#### [Entries supplied]
/-- Save the blocks of a unit (R340, R341), or discard them. Either way each core of the unit makes its release (R173), and the B stores are
saved (R266). -/
def State.saveUnit (s : State) (cls : List Nat) : State :=
  let bs := s.residentOn cls
  let swap := cls.any fun c => (s.cluster c).swap
  let discarded := (cls.any fun c => (s.cluster c).discard) && s.discardable bs
  let s := if discarded then s.discardUnit swap bs else (s.groupsIn bs).foldl (fun s (g, _) => s.saveGroup swap g) s
  let s := (s.unitCores cls bs).foldl (fun s (c, g) => (s.releaseOn c g 3 15 (s.coreAdds c)).2.2.completeAll c) s
  let image := cls.map fun c => (c, s.bstoreImage c)
  let u : MoveUnit :=
    { blocks := bs, discarded := discarded, bstore := image,
      headers := (s.groupsIn bs).map fun (g, x) => (g, x.header),
      groupRecs := (s.groupsIn bs).map fun (g, x) => (g, s.groupRec g x),
      blockRecs := bs.map fun b => (b, s.blockRec discarded b),
      clusterRecs := cls.map fun c => (c, s.clusterRec discarded (bs.filter fun b => clusterOf (s.block b).core == c)),
      grid := s.barriers.filter fun (k, _) => k / 16 % 4 == 3 && bs.any fun b => k / 64 == (s.block b).launch }
  let gone (g : Nat) : Bool := bs.contains (s.group g).block
  let s := { s with
    units := s.units.put (Tab.fresh s.units) u,
    blocks := s.blocks.mapVals fun b x => if bs.contains b then { x with st := .saved } else x,
    cores := s.cores.mapVals fun c k => if cls.contains (clusterOf c) then
        { k with stall := k.stall.filter fun g => !gone g, pool := k.pool.filter fun (_, g) => !gone g,
                 arrayQ := k.arrayQ.filter fun o => !bs.contains (s.op o).block }
      else k,
    clusters := s.clusters.mapVals fun c k =>
      if cls.contains c then k.settled else k }
  (cls.flatMap fun c => (List.range 4).map (4 * c + ·)).foldl State.fitWays s

/-- The bytes that the scratchpads, but for a unit discarded, and B stores of a unit need at least in the save pool (R341). -/
def State.saveBytes (s : State) (discarded : Bool) (bs cls : List Nat) : Nat :=
  (if discarded then [] else bs).foldl (fun n b => n + s.scratchOf b) (0x800000 * cls.length)

/-- Whether a context is stopped for an aborted slice: what would be saved of it is discarded (R376). -/
def State.stopping (s : State) (ctx : Nat) : Bool :=
  ((s.ctx ctx).word 34).getLsbD 63 && (Tab.get ({} : Gang) s.gangs ((s.ctx ctx).field 34 23 0)).aborting

/-- Whether the save pool of a context is too small for a unit (R341): the layout of the save area gives a least size; above
it, a free value decides (DESIGN CHOICE, log entry 24). A context that an aborted slice stops needs none (R376). -/
def State.poolSmall (s : State) (discarded : Bool) (bs cls : List Nat) : Bool × State :=
  match bs with
  | [] => (false, s)
  | b :: _ =>
    let ctx := s.ctxOfBlock b
    if s.stopping ctx then (false, s) else
    let used := s.units.foldl (fun n (_, u) =>
      if (u.blocks.head?.map s.ctxOfBlock) == some ctx then
        n + s.saveBytes u.discarded u.blocks (u.bstore.map (·.1)) else n) 0
    if (s.ctx ctx).field 25 51 0 < used + s.saveBytes discarded bs cls then (true, s)
    else
      let (q, s) := s.draw
      (q % 2 = 1, s)

/-- Whether a requested pre-emption of a cluster's unit can be taken: no group holds NP, its engine operations in flight
have finished, and no atomic has lanes left to perform (R340). -/
def State.preemptible (s : State) (cl : Nat) : Bool :=
  let bs := s.residentOn (s.unitClusters cl)
  (s.cluster cl).preempt && !s.npHeld bs && !(s.ops.any fun (_, o) => bs.contains o.block && o.st == .started)
    && !((s.groupsIn bs).any fun (_, x) => match x.wait with | .lanes _ => true | _ => false)

/-- PREEMPTION (R340 to R342; DEDUCED, log entry 16): it waits until open regions have closed (R316), and for a save pool that is
large enough, while the unit keeps running (R341). -/
def execPreemption (cl : Nat) (s : State) : Out :=
  if !s.preemptible cl then .next s
  else
    let cls := s.unitClusters cl
    let bs := s.residentOn cls
    if bs.isEmpty then .next (s.modCluster cl Cluster.settled)
    else if !(s.cluster cl).taken then .next (s.request cl false)
    else
      let discard := (s.cluster cl).discard && s.discardable bs
      let due := (s.groupsIn bs).any fun (_, x) => if discard then x.overrun else x.openHere || x.unsettled
      -- what is due before the request of a unit to be discarded comes first (R339)
      if discard && due then .next s
      else
        let s := if discard then s else cls.foldl (fun s c => s.modCluster c fun k => { k with discard := false }) s
        let (small, s) := s.poolSmall discard bs cls
        if small then
          let s := { s with groups := s.groups.mapVals fun _ x => if bs.contains x.block then { x with preempt := false } else x }
          .next (cls.foldl (fun s c => s.modCluster c fun k => { k with poolWait := true }) s)
        else if due then .next (s.request cl false)
        else .next (s.saveUnit cls)

/-! ### Resuming (R343) -/

/-- Every order of a list. -/
def ordersOf : Nat → List Nat → List (List Nat)
  | 0, _ => [[]]
  | n + 1, xs => xs.flatMap fun x => (ordersOf n (xs.filter (· != x))).map fun t => x :: t

/-- A write of an operation that has finished and is not joined, after its cluster's B store has moved (R242, R266). -/
def Write.rehome (w : Write) (old new : Nat) : Write :=
  let a := bstoreKey old
  if a ≤ w.loc ∧ w.loc < a + 0x800000 then { w with loc := w.loc - a + bstoreKey new } else w

/-- Move one saved block to a core, if it fits and the launch has a translation for the core's class (R18, R163, R332, R343): halves,
pool slots and operations move with it. Each SPAWN group takes its half by R142 anew, in the order of its block's groups (DEDUCED, log
entry 76). -/
def State.moveBlock (s : State) (b core : Nat) : Option State :=
  let x := s.block b
  let k := (s.launch x.launch).kernel
  let ctx := s.ctxOfBlock b
  if (s.loadWith ctx core k).isNone || !s.codeReady x.launch core then none
  else match s.splitOf core k, s.scrHole core k.scratch with
    | some (n0, _), some scr =>
      let s := s.modBlock b fun x => { x with core := core, scr := scr, st := .resident }
      let s := { s with ops := s.ops.mapVals fun _ o => if o.block == b then
        { o with core := core, wrote := o.wrote.map fun w => w.rehome (clusterOf x.core) (clusterOf core) } else o }
      some ((x.groups.foldl (fun (s : State) g =>
        let y := s.group g
        if y.grpid < 32 then s.setGroup g { y with core := core, half := halfFor k.l16 k.nGroups n0 y.grpid }
        else
          let s := s.setGroup g { y with core := core, half := s.spawnHalf core }
          if y.retired then s else s.modCore core fun c => { c with pool := c.pool.put (y.grpid - 32) g }) s).fitWays core)
    | _, _ => none

/-- Move the blocks of one old cluster to a new one, old core positions going to the positions `order`. -/
def State.moveBlocks (s : State) (new : Nat) (order : List Nat) : List Nat → Option State
  | [] => some s
  | b :: t =>
    let pos := (s.block b).core % 4
    match order[pos]? with
    | none => none
    | some p => (s.moveBlock b (4 * new + p)).bind fun s => s.moveBlocks new order t

/-- Restore a cluster's B store and the array queues of its cores (R266, R340). -/
def State.restoreCluster (s : State) (new : Nat) (image : List (Nat × MByte)) : State :=
  let s := image.foldl (fun s (o, v) => s.homeWrite (bstoreKey new + o) [v]) (s.zeroRange (bstoreKey new) 0x800000)
  (List.range 4).foldl (fun s i =>
    s.modCore (4 * new + i) fun k => { k with arrayQ := (s.ops.filter fun (_, o) =>
      o.core == 4 * new + i && o.kind.tile.isSome && o.st == .queued && (s.block o.block).st == .resident).map (·.1) }) s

#### [Task description]
Each entry must be printed again exactly as given.

#### [Task output]
/-- Save the blocks of a unit (R340, R341), or discard them. Either way each core of the unit makes its release (R173), and the B stores are
saved (R266). -/
def State.saveUnit (s : State) (cls : List Nat) : State :=
  let bs := s.residentOn cls
  let swap := cls.any fun c => (s.cluster c).swap
  let discarded := (cls.any fun c => (s.cluster c).discard) && s.discardable bs
  let s := if discarded then s.discardUnit swap bs else (s.groupsIn bs).foldl (fun s (g, _) => s.saveGroup swap g) s
  let s := (s.unitCores cls bs).foldl (fun s (c, g) => (s.releaseOn c g 3 15 (s.coreAdds c)).2.2.completeAll c) s
  let image := cls.map fun c => (c, s.bstoreImage c)
  let u : MoveUnit :=
    { blocks := bs, discarded := discarded, bstore := image,
      headers := (s.groupsIn bs).map fun (g, x) => (g, x.header),
      groupRecs := (s.groupsIn bs).map fun (g, x) => (g, s.groupRec g x),
      blockRecs := bs.map fun b => (b, s.blockRec discarded b),
      clusterRecs := cls.map fun c => (c, s.clusterRec discarded (bs.filter fun b => clusterOf (s.block b).core == c)),
      grid := s.barriers.filter fun (k, _) => k / 16 % 4 == 3 && bs.any fun b => k / 64 == (s.block b).launch }
  let gone (g : Nat) : Bool := bs.contains (s.group g).block
  let s := { s with
    units := s.units.put (Tab.fresh s.units) u,
    blocks := s.blocks.mapVals fun b x => if bs.contains b then { x with st := .saved } else x,
    cores := s.cores.mapVals fun c k => if cls.contains (clusterOf c) then
        { k with stall := k.stall.filter fun g => !gone g, pool := k.pool.filter fun (_, g) => !gone g,
                 arrayQ := k.arrayQ.filter fun o => !bs.contains (s.op o).block }
      else k,
    clusters := s.clusters.mapVals fun c k =>
      if cls.contains c then k.settled else k }
  (cls.flatMap fun c => (List.range 4).map (4 * c + ·)).foldl State.fitWays s

/-- The bytes that the scratchpads, but for a unit discarded, and B stores of a unit need at least in the save pool (R341). -/
def State.saveBytes (s : State) (discarded : Bool) (bs cls : List Nat) : Nat :=
  (if discarded then [] else bs).foldl (fun n b => n + s.scratchOf b) (0x800000 * cls.length)

/-- Whether a context is stopped for an aborted slice: what would be saved of it is discarded (R376). -/
def State.stopping (s : State) (ctx : Nat) : Bool :=
  ((s.ctx ctx).word 34).getLsbD 63 && (Tab.get ({} : Gang) s.gangs ((s.ctx ctx).field 34 23 0)).aborting

/-- Whether the save pool of a context is too small for a unit (R341): the layout of the save area gives a least size; above
it, a free value decides (DESIGN CHOICE, log entry 24). A context that an aborted slice stops needs none (R376). -/
def State.poolSmall (s : State) (discarded : Bool) (bs cls : List Nat) : Bool × State :=
  match bs with
  | [] => (false, s)
  | b :: _ =>
    let ctx := s.ctxOfBlock b
    if s.stopping ctx then (false, s) else
    let used := s.units.foldl (fun n (_, u) =>
      if (u.blocks.head?.map s.ctxOfBlock) == some ctx then
        n + s.saveBytes u.discarded u.blocks (u.bstore.map (·.1)) else n) 0
    if (s.ctx ctx).field 25 51 0 < used + s.saveBytes discarded bs cls then (true, s)
    else
      let (q, s) := s.draw
      (q % 2 = 1, s)

/-- Whether a requested pre-emption of a cluster's unit can be taken: no group holds NP, its engine operations in flight
have finished, and no atomic has lanes left to perform (R340). -/
def State.preemptible (s : State) (cl : Nat) : Bool :=
  let bs := s.residentOn (s.unitClusters cl)
  (s.cluster cl).preempt && !s.npHeld bs && !(s.ops.any fun (_, o) => bs.contains o.block && o.st == .started)
    && !((s.groupsIn bs).any fun (_, x) => match x.wait with | .lanes _ => true | _ => false)

/-- PREEMPTION (R340 to R342; DEDUCED, log entry 16): it waits until open regions have closed (R316), and for a save pool that is
large enough, while the unit keeps running (R341). -/
def execPreemption (cl : Nat) (s : State) : Out :=
  if !s.preemptible cl then .next s
  else
    let cls := s.unitClusters cl
    let bs := s.residentOn cls
    if bs.isEmpty then .next (s.modCluster cl Cluster.settled)
    else if !(s.cluster cl).taken then .next (s.request cl false)
    else
      let discard := (s.cluster cl).discard && s.discardable bs
      let due := (s.groupsIn bs).any fun (_, x) => if discard then x.overrun else x.openHere || x.unsettled
      -- what is due before the request of a unit to be discarded comes first (R339)
      if discard && due then .next s
      else
        let s := if discard then s else cls.foldl (fun s c => s.modCluster c fun k => { k with discard := false }) s
        let (small, s) := s.poolSmall discard bs cls
        if small then
          let s := { s with groups := s.groups.mapVals fun _ x => if bs.contains x.block then { x with preempt := false } else x }
          .next (cls.foldl (fun s c => s.modCluster c fun k => { k with poolWait := true }) s)
        else if due then .next (s.request cl false)
        else .next (s.saveUnit cls)

/-! ### Resuming (R343) -/

/-- Every order of a list. -/
def ordersOf : Nat → List Nat → List (List Nat)
  | 0, _ => [[]]
  | n + 1, xs => xs.flatMap fun x => (ordersOf n (xs.filter (· != x))).map fun t => x :: t

/-- A write of an operation that has finished and is not joined, after its cluster's B store has moved (R242, R266). -/
def Write.rehome (w : Write) (old new : Nat) : Write :=
  let a := bstoreKey old
  if a ≤ w.loc ∧ w.loc < a + 0x800000 then { w with loc := w.loc - a + bstoreKey new } else w

/-- Move one saved block to a core, if it fits and the launch has a translation for the core's class (R18, R163, R332, R343): halves,
pool slots and operations move with it. Each SPAWN group takes its half by R142 anew, in the order of its block's groups (DEDUCED, log
entry 76). -/
def State.moveBlock (s : State) (b core : Nat) : Option State :=
  let x := s.block b
  let k := (s.launch x.launch).kernel
  let ctx := s.ctxOfBlock b
  if (s.loadWith ctx core k).isNone || !s.codeReady x.launch core then none
  else match s.splitOf core k, s.scrHole core k.scratch with
    | some (n0, _), some scr =>
      let s := s.modBlock b fun x => { x with core := core, scr := scr, st := .resident }
      let s := { s with ops := s.ops.mapVals fun _ o => if o.block == b then
        { o with core := core, wrote := o.wrote.map fun w => w.rehome (clusterOf x.core) (clusterOf core) } else o }
      some ((x.groups.foldl (fun (s : State) g =>
        let y := s.group g
        if y.grpid < 32 then s.setGroup g { y with core := core, half := halfFor k.l16 k.nGroups n0 y.grpid }
        else
          let s := s.setGroup g { y with core := core, half := s.spawnHalf core }
          if y.retired then s else s.modCore core fun c => { c with pool := c.pool.put (y.grpid - 32) g }) s).fitWays core)
    | _, _ => none

/-- Move the blocks of one old cluster to a new one, old core positions going to the positions `order`. -/
def State.moveBlocks (s : State) (new : Nat) (order : List Nat) : List Nat → Option State
  | [] => some s
  | b :: t =>
    let pos := (s.block b).core % 4
    match order[pos]? with
    | none => none
    | some p => (s.moveBlock b (4 * new + p)).bind fun s => s.moveBlocks new order t

/-- Restore a cluster's B store and the array queues of its cores (R266, R340). -/
def State.restoreCluster (s : State) (new : Nat) (image : List (Nat × MByte)) : State :=
  let s := image.foldl (fun s (o, v) => s.homeWrite (bstoreKey new + o) [v]) (s.zeroRange (bstoreKey new) 0x800000)
  (List.range 4).foldl (fun s i =>
    s.modCore (4 * new + i) fun k => { k with arrayQ := (s.ops.filter fun (_, o) =>
      o.core == 4 * new + i && o.kind.tile.isSome && o.st == .queued && (s.block o.block).st == .resident).map (·.1) }) s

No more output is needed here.